The altar, gruesome, steaming with the blood of the sacrifice.

Now that the goal was in sight, it was as though his body was drained of strength. A part of him wanted nothing more than to give up, to face his accusers, to make them understand. “It was an accident,” he cried, “O, God, an accident!” To his dulled senses, the words were a desperate whisper.

The altar. He had to reach the altar! A will not his own drove him now. A strength not his own forced flaccid muscles to respond. He could see his own blood staining the pavement as he half-stumbled, half-crawled toward the altar.

“Aaron, you’ve got to make it. Reach up! The horn of the altar. It’s your only chance!”

“Benjamin? Is that you, Benjamin?” But no—Benjamin is dead. “I killed Benjamin! Benjamin, I’m sorry –so sorry.” His fingers clawed the stone, seeking purchase to pull himself up to where he could grasp the horn of the stone altar. His torn fingers clenched around the horn, but it was the face of his dead friend that filled his mind. “O, God, I am sorry. So sorry! Benjamin, forgive me! God…God…merciful God, I beg you, please, God …forgive me…save me!”

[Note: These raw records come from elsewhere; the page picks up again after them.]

-- ==== Sys2Proof/Machine/Power.lean ====
section
/-! DEFINITION. The Gauge, the bubble law, the slope limiter, operating points, the rack budget, the rail and heat (R476 to R513). Powers
are FP32 encodings in W where they are kept, and exact where they are computed (log entry 28). -/

namespace Sys2Proof.Machine

/-! ### Exact powers -/

/-- The value of a finite FP32 encoding, and a value rounded to FP32. -/
def ratOf (a : Nat) : Rat :=
  match f32v a with
  | .num s m e =>
    let v : Rat := if 0 ≤ e then (m * 2 ^ e.toNat : Nat) else (m : Rat) / (2 ^ (-e).toNat : Nat)
    if s then -v else v
  | _ => 0
def f32Of (r : Rat) : Nat := fratio r.num r.den

def Dev.watts (d : Dev) (r : Reg) : Rat := ratOf (d.rd r)
def Dev.setWatts (d : Dev) (r : Reg) (v : Rat) : Dev := d.wr r 0 (f32Of v)
def Dev.updPw (d : Dev) (f : Power → Power) : Dev := { d with pw := f d.pw }

/-! ### Operating points (R487) -/

def pointClock (p : Nat) : Nat := [240, 200, 150, 100].getD p 100
def pointVnom (p : Nat) : Nat := [600, 550, 500, 450].getD p 450
def pointVt (p : Nat) : Reg := [Reg.powerAvsState_v0, Reg.powerAvsState_v1, Reg.powerAvsState_v2, Reg.powerAvsState_v3].getD p Reg.powerAvsState_v3

/-- The arithmetic-rail factor of a point at a voltage in mV: clock times its square. -/
def railFactor (p mv : Nat) : Rat := (pointClock p * mv * mv : Nat)
def Dev.pointFactor (d : Dev) (p : Nat) : Rat := railFactor p (d.rd (pointVt p))
def Dev.point (d : Dev) : Nat := d.rd Reg.powerOpState_point

/-- V_t of a point written to the rail (R489, R503): whether AVSBus takes it; a failure is a lasting cause until a write succeeds. -/
def avsCause : Cause := { bit := Bit.power, area := 0x16, detail := 8 }
def Dev.setRail (d : Dev) (mv : Nat) (ok : Bool) : Dev :=
  if ok then
    (Dev.endLasting (d.updPw fun p => { p with rail := mv, avsFailed := false }) fun l => l == avsCause.lasting).send
      (.avsWrite (d.rd Reg.powerAvsRail) mv)
  else Dev.beginLasting (d.updPw fun p => { p with avsFailed := true }) avsCause

/-! ### Domains (R476 to R478) -/

/-- The switched power domains (R24). -/
def allDomains : List Domain :=
  (List.range 34).map .arrays ++ (List.range 34).map .shell ++ [.random] ++ (List.range 26).map (.engine .decode) ++
    (List.range 5).map (.engine .encode) ++ (List.range 5).map (.engine .calender) ++ (List.range 3).map (.engine .deckle) ++
    (List.range 3).map (.engine .tracker) ++ (List.range 2).map (.engine .points) ++ (List.range 16).map .vatGroup ++
    (List.range 12).map .control ++ (List.range 3).map .coupling ++ (List.range 2).map .ethernet ++ (List.range 2).map .phy

/-- Ticks from power off, and from a stopped clock, to ready (R478): a port and the PHY are ready as soon as they are on (log entry 154). -/
def wakeTicks (x : Domain) (powered : Bool) : Nat :=
  if powered then 1
  else match x with
    | .arrays _ => 16
    | .shell _ => 12
    | .random => 4
    | .engine _ _ => 8
    | .vatGroup _ => 8
    | .control _ => 32
    | .coupling _ | .ethernet _ | .phy _ => 0

/-- The power step of a wake (R478): rows on the arithmetic rail (R565: the arrays, vector engines, Vat and random unit) scale with its
factor against P0 at V_nom. -/
def Dev.wakeStep (d : Dev) (x : Domain) : Rat :=
  let scaled (w : Rat) : Rat := w * railFactor d.point d.pw.rail / railFactor 0 600
  match x with
  | .arrays _ => scaled (22 / 10)
  | .shell _ => scaled (18 / 10)
  | .random => scaled (3 / 10)
  | .engine _ _ => 9 / 10
  | .vatGroup _ => scaled (5 / 10)
  | .control _ => 6 / 10
  | .coupling _ | .ethernet _ | .phy _ => 0

/-- Presented banks of the Vat among the first `p` physical ones (R17). -/
def Dev.banksBelow (d : Dev) (p : Nat) : Nat :=
  match d.boot.units.find? .vatBank with
  | some l => (l.filter (· < p)).length
  | none => min p (d.rd Reg.vatBanksPresented)

/-- A bank of a group of 66 lies in a partition (R24, R440): the cache has the highest-numbered presented banks. -/
def Dev.groupInUse (d : Dev) (g : Nat) : Bool :=
  let first := d.banksBelow (66 * g)
  let past := d.banksBelow (66 * g + 66)
  let presented := d.rd Reg.vatBanksPresented
  first < past && (first < d.rd Reg.vatLayout_planBanks + d.rd Reg.vatLayout_poolBanks || presented < past + cacheBanks (d.rd Reg.vatCacheSize))

/-- The class of the command an engine has, if it has one (R477, R485): latency-critical or not. -/
def Dev.domainWork (d : Dev) (x : Domain) : Option Bool :=
  let cls (c : Nat) : Bool := d.boostedCtx c || (d.ctx? c).any Context.latency
  let core (k : Nat) : Option Bool :=
    match (d.core k).serving with
    | some r => some (cls r.1)
    | none =>
      match d.choices.find? fun y => y.entry.core == k && y.entry.state == .queued with
      | some y => some (cls y.context)
      | none => none
  let job (points : Bool) (e : Nat) : Option Bool := (d.sliceJobs.find? (sliceArea points, e)).map fun j => cls j.context
  match x with
  | .arrays k => core k
  | .shell k => core k
  | .random => if d.cores.any fun e => e.2.serving.isSome then some false else none
  | .engine .decode e => if (d.decodeJobs.find? e).isSome then some false else none
  | .engine .encode e => if (d.encodeJobs.find? e).isSome then some false else none
  | .engine .calender e => (d.calJob e).map fun _ => false
  | .engine .deckle _ => (d.poolNext 2).map fun _ => false
  | .engine .tracker e => job false e
  | .engine .points e => job true e
  | .vatGroup g => if d.groupInUse g then some false else none
  | .control _ => none
  | .coupling p => if d.flag Reg.couplingPortEnable p then some false else none
  | .ethernet p => if d.flag Reg.junctionPortEnable p then some false else none
  | .phy _ => if d.ep.memoryReady then some false else none

/-- A core kept awake by `power.lc_standby` (R477). -/
def Dev.standbyCore (d : Dev) (k : Nat) : Bool := d.flag Reg.powerLcStandby && d.latencyOn k != []
def Dev.standby (d : Dev) (x : Domain) : Bool :=
  match x with
  | .arrays k => d.standbyCore k
  | .shell k => d.standbyCore k
  | _ => false

/-- Domains whose engine has a command and whose clock does not run join the wakes waited for; idle ones note since when (R477, R478). A
latency-critical command that waits for a wake of its core is counted. -/
def Dev.noticeDomains (d : Dev) : Dev :=
  allDomains.foldl (fun d x =>
    let s := d.domain x
    match d.domainWork x with
    | some lc =>
      let d := if s.idleSince.isSome then d.updDomain x fun s => { s with idleSince := none } else d
      if s.running || s.readyAt.isSome || d.pw.wanted.any (fun w => w.1 == x) then d
      else
        let d := d.updPw fun p => { p with wanted := p.wanted ++ [(x, lc)] }
        match x with
        | .arrays _ => if lc then d.count Reg.powerCounters_wakeWaits else d
        | .shell k => if lc && (d.domain (.arrays k)).running then d.count Reg.powerCounters_wakeWaits else d
        | _ => d
    | none =>
      let d := d.updPw fun p => { p with wanted := p.wanted.filter fun w => w.1 != x }
      if s.running && s.idleSince.isNone then d.updDomain x fun s => { s with idleSince := some d.now } else d) d

/-- The random unit's check (R275): the draw it computes is the one the rule gives, and `good` says that the unit computes what R273 does.
One that fails is held out of service, with FAULT. -/
def Dev.checkRandom (d : Dev) (good : Bool) : Dev :=
  let ok := good && philoxSelftest
  let d := d.setFlag Reg.randomSelftest 0 ok
  if ok then d else d.attend { bit := Bit.fault, area := 0x0A, detail := 1 }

Desperation drove many a man to the cities of refuge provided by a merciful God, where one could be saved from a vengeful pursuer. The horns of the altar, under certain circumstances, were instruments of salvation—that was God’s plan, his provision. It still is.

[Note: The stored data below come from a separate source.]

/-! ### Remote signals and waits (R414, R418, R422, R522) -/

/-- A counter is noted as one that device `e` acts on (R526). -/
def Dev.hear (d : Dev) (k e : Nat) : Dev := if d.heard.contains (k, e) then d else { d with heard := (k, e) :: d.heard }

/-- A signal of another device reaches a counter here; with the context free it is discarded and counted (R422). -/
def Dev.signalHere (d : Dev) (e c n k : Nat) : Dev :=
  if (d.ctx? c).isNone then d.count Reg.signalCounters_discarded
  else (d.hear (counterKey c n) e).applySignal (counterKey c n) k false

/-- REMOTE_SIGNAL (R522). -/
def remoteSignalEffect (p : Nat) (d : Dev) : Dev :=
  match d.nextMessage p .signal with
  | some (.signal c n k) => (d.takeMessage p (.signal c n k)).signalHere (d.peerOf p) c n k
  | _ => d

/-- REMOTE_WAIT (R522): the wait joins the counter's queue, or is released with HOLDER_GONE when the context is free (R422). -/
def remoteWaitEffect (p : Nat) (d : Dev) : Dev :=
  match d.nextMessage p .signal with
  | some (.wait id c n k) =>
    let e := d.peerOf p
    let d := d.takeMessage p (.wait id c n k)
    if (d.ctx? c).isNone then (d.count Reg.signalCounters_holderGone).sendTo e (.release id codeHolderGone)
    else
      let key := counterKey c n
      let d := d.hear key e
      (d.setCounterQueue key (d.counterQueue key ++ [{ who := .remote e id, need := k, boosts := false }])).decide_ key
  | _ => d

/-- GRANT (R414, R522): a grant meets its wait, also of an entry that has been suspended since; a release abandons the step. -/
def grantEffect (p : Nat) (d : Dev) : Dev :=
  match d.nextMessage p .signal with
  | some (.grant id) =>
    let d := d.takeMessage p (.grant id)
    match d.remoteWaits.find? fun w => w.id == id && w.device == d.peerOf p with
    | none => d
    | some w =>
      let d : Dev := { d with remoteWaits := d.remoteWaits.filter fun v => v.id != id }
      d.updEntry w.context w.step w.pos fun e => { e with wait := e.wait.map fun a => { a with met := true } }
  | some (.release id code) =>
    let d := d.takeMessage p (.release id code)
    match d.remoteWaits.find? fun w => w.id == id && w.device == d.peerOf p with
    | none => d
    | some w =>
      let live := d.waitsRemotely w
      let d : Dev := { d with remoteWaits := d.remoteWaits.filter fun v => v.id != id }
      if !live then d
      else
        let d := if code = codeHolderGone then d.count Reg.signalCounters_holderGone else d
        d.abandonSteps [{ context := w.context, step := w.step, code, area := 0x11 }]
  | _ => d

/-- CANCEL (R414): the waiter leaves its queue. -/
def cancelEffect (p : Nat) (d : Dev) : Dev :=
  match d.nextMessage p .control with
  | some (.cancel id) =>
    (d.takeMessage p (.cancel id)).withdraw fun w => match w with
      | .entry _ _ _ => false
      | .remote e i => e == d.peerOf p && i == id
  | _ => d

/-- BOOST_REQUEST (R418): a best-effort holder is boosted while a waiter of the other device is on the unmet counter. -/
def boostRequestEffect (p : Nat) (d : Dev) : Dev :=
  match d.nextMessage p .control with
  | some (.boost c n) =>
    let d := d.takeMessage p (.boost c n)
    let waits := (d.counterQueue (counterKey c n)).any fun w => match w.who with
      | .entry _ _ _ => false
      | .remote e _ => e == d.peerOf p
    if waits && ((d.ctx? c).any fun x => !x.latency) && !d.boosted.contains (c, n) then { d with boosted := (c, n) :: d.boosted } else d
  | _ => d

/-! ### Transfers (R523, R524) -/

/-- Fields of a TRANSFER record. -/
structure TransferRecord where
  device : Nat
  named : Nat
  count : Nat
  source : Nat
  target : Nat
  length : Nat
  deriving DecidableEq, Repr

def transferRecord (b : List Byte) : TransferRecord :=
  { device := le b 1 1 % 4, named := le b 2 1, count := le b 4 2, source := le b 8 8, target := le b 16 8, length := le b 24 4 }

/-- The signal that follows the units, when the alias leads to a counter of the target (R523). -/
def Dev.transferSignal (d : Dev) (c : Nat) (r : TransferRecord) : Dev :=
  if r.named = 0 then d
  else match d.resolve c r.named with
    | .there e tc tn => if e = r.device then d.sendTo e (.transferSignal tc tn r.count) else d.count Reg.signalCounters_discarded
    | _ => d.count Reg.signalCounters_discarded
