-- ==== Sys2Proof/Machine/Values.lean ====
section
/-! DEFINITION. The object value list of the owner section applied, at boot and after hot and function-level reset (R34, R542, R598). -/

namespace Sys2Proof.Machine

/-- What became of an entry: skipped, or applied, with the area of its object where a field of it was clamped. -/
inductive ValueResult where
  | skipped
  | applied
  | clamped (area : Nat)
  deriving DecidableEq, Repr

def ValueResult.isSkipped (r : ValueResult) : Bool := r == .skipped
def ValueResult.area? : ValueResult → Option Nat
  | .clamped a => some a
  | .skipped => none
  | .applied => none

/-- One entry after the checks of R39 that concern it, and then of R40 and R41. An entry for `host.queue.enable` is skipped (R598). -/
def Dev.applyValue (d : Dev) (o : Obj) (r : Request) : Dev × ValueResult :=
  if !(o.info.access == .rw || o.info.access == .rws) || o == .hostQueueEnable || r.reserved != 0 || badSubIndex r o ||
      d.blockRunning r o || r.payload.length != r.length then (d, .skipped)
  else
    let w := d.writeElems r.count o r.sub r.payload
    (w.1, if w.2 = [] then .applied else .clamped o.area)

/-- An entry of the list as a write of its object. -/
def valueRequest (o : Obj) (b : List Byte) : Request :=
  let n := le b 6 2 * o.info.size
  { opcode := 2, flags := 0, tag := 0, object := le b 0 3, reserved := byteAt b 3, sub := le b 4 2, count := le b 6 2, length := n,
    payload := (b.drop 8).take n }

/-- The list applied in order, entries of objects that `keep` admits alone. An entry of a number that names no object has no size, so
nothing after it can be found: it is skipped and ends the list. -/
def Dev.applyValues (keep : Obj → Bool) : (fuel : Nat) → Dev → List Byte → Dev × List ValueResult
  | 0, d, _ => (d, [])
  | n + 1, d, b =>
    if b.length < 8 then (d, [])
    else match Obj.ofNumber (le b 0 3) with
      | none => (d, [.skipped])
      | some o =>
        let r := valueRequest o b
        let x := if keep o then d.applyValue o r else (d, .skipped)
        let rest := Dev.applyValues keep n x.1 (b.drop (8 + roundUp r.length 8))
        (rest.1, x.2 :: rest.2)

/-- Every entry is admitted at fundamental reset. -/
def keepAll (_ : Obj) : Bool := true

/-- Objects that hot and function-level reset give their block values (R97). -/
def resetObject (o : Obj) : Bool :=
  (o.info.access == .rw || o.info.access == .rws) &&
    (o.area == 0x02 || (0x04 ≤ o.area && o.area ≤ 0x0E) || o.area == 0x10 || o.area == 0x11 || o.area == 0x14)

/-- The value list of the owner section in use. -/
def Dev.valueList (d : Dev) : List Byte := (d.boot.owner.map OwnerSection.values).getD []

end Sys2Proof.Machine
end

In one of the most eloquent poetic outpourings in all the world’s literature, II Samuel 22 (repeated almost word for word in Psalm 18), David, king of Israel, sang this song of gratitude to the Lord:

The Lord is my rock, my fortress and my deliverer;
My God is my rock, in whom I take refuge,
My shield and the horn of my salvation.
He is my stronghold, my refuge and my savior—
From violent men you save me.
I call to the LORD, who is worthy of praise,
And I am saved from my enemies.

Traditionally the phrase “My shield and the horn of my salvation” has been interpreted as a reference to protection and strength in battle, the horn of an animal being considered a symbol of strength. Is that the most natural interpretation in this context? I wonder. I cannot help but believe that David is thinking of something much more spiritually compelling. The immediate context is not one of aggression, but of retreat—one of drawing back from battle, a time of fleeing to the Lord for refuge and rescue in time of imminent threat.

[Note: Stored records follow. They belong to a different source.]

-- ==== Sys2Proof/Machine/Boot.lean ====
section
/-! DEFINITION. Boot, trust and repair (R531 to R559): the boot stages with the self-test, the repair ledger and the choice of copies and
slots, staging of configuration and firmware, the firmware switch, attestation and the export of the ledger. -/

namespace Sys2Proof.Machine

/-! ### Images (R538) -/

def imageVersion (b : List Byte) : Nat := le b 8 4
def imageSecurity (b : List Byte) : Nat := le b 12 4
def imageLength (b : List Byte) : Nat := 256 + le b 24 4

/-- The digest of an image: of its header and body, which the root key signs. -/
def imageDigest (b : List Byte) : Nat := Config.sha512 (b.take (imageLength b))

/-- An image of a kind (1 first stage, 2 firmware) has the form of R538, fits this revision, and carries the root key's signature. -/
def imageSigned (kind : Nat) (b : List Byte) : Bool :=
  imageLength b + 512 ≤ b.length && le b 0 4 == 0x4D574653 && byteAt b 4 == kind && le b 16 2 == 0x4201 &&
    Config.rsaVerifies Config.rootModulus (imageDigest b) (slice b (imageLength b) 512)

/-- The least security version the owner section in use admits. -/
def Dev.minSecurity (d : Dev) : Nat := (d.boot.owner.map OwnerSection.minSecurity).getD 0

/-- A firmware image verifies (R538). -/
def Dev.firmwareGood (d : Dev) (b : List Byte) : Bool := imageSigned 2 b && d.minSecurity ≤ imageSecurity b

def Boot.slot (b : Boot) (n : Nat) : FwSlot := if n = 0 then b.slotA else b.slotB
def Boot.setSlot (b : Boot) (n : Nat) (x : FwSlot) : Boot := if n = 0 then { b with slotA := x } else { b with slotB := x }
def Dev.updBoot (d : Dev) (f : Boot → Boot) : Dev := { d with boot := f d.boot }

/-! ### Stages 1 to 3 -/

/-- The boot ends with a failure (R545). -/
def Dev.bootFails (d : Dev) (code : Nat) : Dev := d.wr Reg.bootState_failure 0 code

/-- Stage 1: the flash is found, with what the board has written to it, and a first stage verifies. -/
def Dev.bootFirst (d : Dev) (flash : Bool) (board : Option FlashImage) : Dev :=
  let d := match board with
    | none => d
    | some b => d.updBoot fun x =>
        { x with first0 := b.first0, first1 := b.first1, slotA := { bytes := b.slotA }, slotB := { bytes := b.slotB },
                 copy0 := b.copy0, copy1 := b.copy1 }
  if !flash then d.bootFails 1
  else if imageSigned 1 d.boot.first0 then d.wr Reg.bootState_stage 0 1
  else if imageSigned 1 d.boot.first1 then (d.wr Reg.bootState_firstCopy 0 1).wr Reg.bootState_stage 0 1
  else d.bootFails 2

/-- The first stage in use. -/
def Dev.firstStage (d : Dev) : List Byte := if d.flag Reg.bootState_firstCopy then d.boot.first1 else d.boot.first0

/-- The owner section in use with the number of its copy: the higher sequence, copy 0 when they are equal (R541). -/
def chooseOwner : Option OwnerSection → Option OwnerSection → Option (OwnerSection × Nat)
  | some a, some b => if a.sequence < b.sequence then some (b, 1) else some (a, 0)
  | some a, none => some (a, 0)
  | none, some b => some (b, 1)
  | none, none => none

/-- Stage 2 (R34, R541, R542): the sections in use are chosen, and the value list is applied. -/
def Dev.bootConfigured (d : Dev) : Dev :=
  let c0 := d.boot.copy0
  let c1 := d.boot.copy1
  let factory := if c0.factory.isSome then c0.factory else c1.factory
  let chosen := chooseOwner c0.owner c1.owner
  let owner := chosen.map (·.1)
  let copy := match chosen with
    | some x => x.2
    | none => if c0.factory.isNone && c1.factory.isSome then 1 else 0
  let d := d.updBoot fun x => { x with factory, owner }
  let d := ((d.setFlag Reg.bootState_config0 0 c0.owner.isSome).setFlag Reg.bootState_config1 0 c1.owner.isSome).wr Reg.bootConfig_copy 0 copy
  let d := match factory with
    | none => d
    | some f => ((d.wr Reg.bootSerial 0 f.serial).setElem .bootIdentityCert 0 (leNat f.identityCert)).setElem .bootManufacturingCert 0
        (leNat f.manufacturingCert)
  let d := match owner with
    | none => d
    | some o => ((List.range 4).zip (o.owners.take 4)).foldl (fun (d : Dev) (e : Nat × List Byte) => d.wr Reg.bootOwnerKeys_keyId e.1 (certKey e.2))
        (d.wr Reg.bootConfig_sequence 0 o.sequence)
  let d := d.applyStations
  let r := Dev.applyValues keepAll d.valueList.length d d.valueList
  let areas := r.2.filterMap ValueResult.area?
  let skipped := (r.2.filter ValueResult.isSkipped).length
  let d := r.1.updBoot fun x => { x with clamped := areas }
  let d := d.count Reg.bootConfig_applied 0 (r.2.length - skipped)
  let d := (d.count Reg.bootConfig_skipped 0 skipped).count Reg.bootConfig_clamped 0 areas.length
  d.wr Reg.bootState_stage 0 2

/-- Stage 3 (R550): the identity key is available when the helper data yields it. -/
def Dev.bootIdentity (d : Dev) (regenerated : Bool) : Dev :=
  let ok := regenerated && d.boot.factory.isSome
  let d : Dev := { d with ledger := { d.ledger with identity := ok } }
  (d.setFlag Reg.bootState_identity 0 ok).wr Reg.bootState_stage 0 3

/-! ### Stage 4: the ledger and LPDDR6 (R461, R503, R504, R548, R549) -/

/-- The entries a half begins with: a snapshot from its start to its end. -/
def snapshotLength (es : List LedgerEntry) : Nat :=
  match es with
  | e :: _ => if e.kind = 8 then (es.takeWhile fun x => x.kind != 9).length + 1 else 0
  | [] => 0

/-- The latest entry about a unit. -/
def latestFor (es : List LedgerEntry) (t : UnitType) (unit sub : Nat) : Option LedgerEntry :=
  (es.filter fun e => e.unitType == t && e.unit == unit && e.sub == sub && 1 ≤ e.kind && e.kind ≤ 4).getLast?
def kindOf (es : List LedgerEntry) (t : UnitType) (unit sub : Nat) : Nat := ((latestFor es t unit sub).map LedgerEntry.kind).getD 0

/-- The ledger as read: the entries that verify stand; one whose snapshot does not verify, or read with no identity key, is treated as empty. -/
def Dev.readLedger (d : Dev) (verified : Nat) : Dev :=
  let es := d.ledger.entries
  let n := min verified es.length
  let whole := d.ledger.identity && (es == [] || (0 < n && snapshotLength es ≤ n))
  let kept := if whole then es.take n else []
  let d := d.count Reg.bootLedger_rejected 0 (es.length - kept.length)
  let d : Dev := if d.ledger.identity then { d with ledger := d.ledger.withEntries kept } else d
  let d := ((d.wr Reg.bootLedger_head 0 ((kept.getLast?.map LedgerEntry.sequence).getD 0)).wr Reg.bootLedger_entries 0 kept.length).wr
    Reg.bootLedger_half 0 d.ledger.active
  let d := d.setFlag Reg.bootState_ledger 0 (whole && es != [])
  let d := d.wr Reg.bootCount 0 ((kept.getLast?.map fun e => e.boots + 1).getD 1)
  d.wr Reg.powerAvsState_hours 0 ((kept.getLast?.map LedgerEntry.hours).getD 0)

/-- The entries boot goes by: none where the ledger is treated as empty. -/
def Dev.bootEntries (d : Dev) : List LedgerEntry := if d.ledger.identity then d.ledger.entries else []

/-- The powered hours since which M has stood as the last voltage entries record it. -/
def marginSince (m : Nat) : List LedgerEntry → Nat → Nat
  | [], since => since
  | e :: es, since => if byteAt e.data 8 = m then marginSince m es e.hours else since

/-- V_t of each point and M start as last recorded, or at V_nom and 40 mV (R503, R504); the device boots at its initial point (R488). -/
def Dev.bootVoltages (d : Dev) : Dev :=
  let volts := (d.bootEntries.filter fun e => e.kind == 5).reverse
  let d := match volts with
    | [] => (List.range 4).foldl (fun (d : Dev) p => d.wr (pointVt p) 0 (pointVnom p)) (d.wr Reg.powerAvsState_margin 0 40)
    | e :: _ => (List.range 4).foldl (fun (d : Dev) p => d.wr (pointVt p) 0 (le e.data (2 * p) 2))
        (d.wr Reg.powerAvsState_margin 0 (byteAt e.data 8))
  let d := d.updPw fun w => { w with quietFrom := marginSince (d.rd Reg.powerAvsState_margin) volts 0, lastDaily := d.now }
  let p := max (d.rd Reg.powerOpInitial) (d.rd Reg.powerOpMax)
  (d.wr Reg.powerOpState_point 0 p).setRail (d.rd (pointVt p)) true

/-- The number of the physical rank an entry of `lpddr6.remap` names first, in a ledger entry: channel × 2 + rank (R461). -/
def rankUnit (e : Nat) : Nat := e % 32 * 2 + e / 32

/-- An entry of `lpddr6.remap`: the physical rank that entry `p` names first, with a state. -/
def Dev.setRemap (d : Dev) (e p state : Nat) : Dev :=
  ((d.wr Reg.lpddr6Remap_channel e (p % 32)).wr Reg.lpddr6Remap_rank e (p / 32)).wr Reg.lpddr6Remap_state e state

/-- Logical ranks served in order: by their own rank, or, where it is out, by the lowest spare left; and the ranks with none. -/
def Dev.fillRemap (out : List Nat) : (ranks spares : List Nat) → Dev → Dev × Nat
  | [], _, d => (d, 0)
  | l :: ls, spares, d =>
    if !out.contains l then Dev.fillRemap out ls spares (d.setRemap l l 1)
    else match spares with
      | e :: es => Dev.fillRemap out ls es ((d.setRemap l e 1).setRemap e l 5)
      | [] => let r := Dev.fillRemap out ls [] (d.setRemap l l 5); (r.1, r.2 + 1)

/-- Stage 4. -/
def Dev.bootMemory (d : Dev) (trained : List Nat) (verified : Nat) : Dev :=
  let d := (d.readLedger verified).bootVoltages
  let old := (List.range 64).filter fun e => kindOf d.bootEntries .lpddrRank (rankUnit e) 0 == 2
  let bad := (List.range 64).filter fun e => !old.contains e && !trained.contains (rankUnit e)
  let d := bad.foldl (fun (d : Dev) e => d.appendLedger 2 .lpddrRank (rankUnit e) 0) d
  let out := old ++ bad
  let spares := (List.range 64).filter fun e => 60 ≤ e && !out.contains e
  let d := (List.range 4).foldl (fun (d : Dev) k => d.setRemap (60 + k) (60 + k) (if out.contains (60 + k) then 5 else 0)) d
  let r := Dev.fillRemap out (List.range 60) spares d
  let d := r.1
  if r.2 ≠ 0 then d.bootFails 3
  else Dev.wr { d with ep := { d.ep with memoryReady := true } } Reg.bootState_stage 0 4

/-! ### Stage 5: self-test (R549) -/

/-- Unit types with spares among whole units: built, presented (R16), and the object that reports how many are presented. -/
def unitKinds : List (UnitType × Nat × Nat × Reg) :=
  [(.decodeEngine, 26, 24, Reg.decodeEnginesPresented), (.encodeEngine, 5, 4, Reg.encodeEnginesPresented),
    (.calender, 5, 4, Reg.calenderEnginesPresented), (.deckle, 3, 2, Reg.deckleEnginesPresented),
    (.trackerEngine, 3, 2, Reg.trackerEnginesPresented), (.pointsEngine, 2, 1, Reg.pointsEnginesPresented),
    (.vatBank, 1056, 1024, Reg.vatBanksPresented)]

/-- What self-test finds out: a unit recorded retired, or one that fails. -/
def Dev.isOut (d : Dev) (failed : List UnitRef) (t : UnitType) (unit sub : Nat) : Bool :=
  kindOf d.bootEntries t unit sub == 2 || failed.contains { type := t, unit, sub }

/-- A spare brought into service is recorded once (R547). -/
def Dev.recordSpare (d : Dev) (t : UnitType) (unit : Nat) (sub : Nat := 0) (data : List Byte := []) : Dev :=
  if kindOf d.bootEntries t unit sub == 1 then d else d.appendLedger 1 t unit sub data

David’s words strike a chord of empathy as I picture the pitiful, heart-rending, glorious moment when a man clings desperately to the horn of the altar, the horn of his salvation, knowing it to be his only hope, for I too have experienced that desperation, that knowledge that my only hope is found in clinging tightly to my God…my rock…my shield…the horn of my salvation…the Lord Jesus Christ.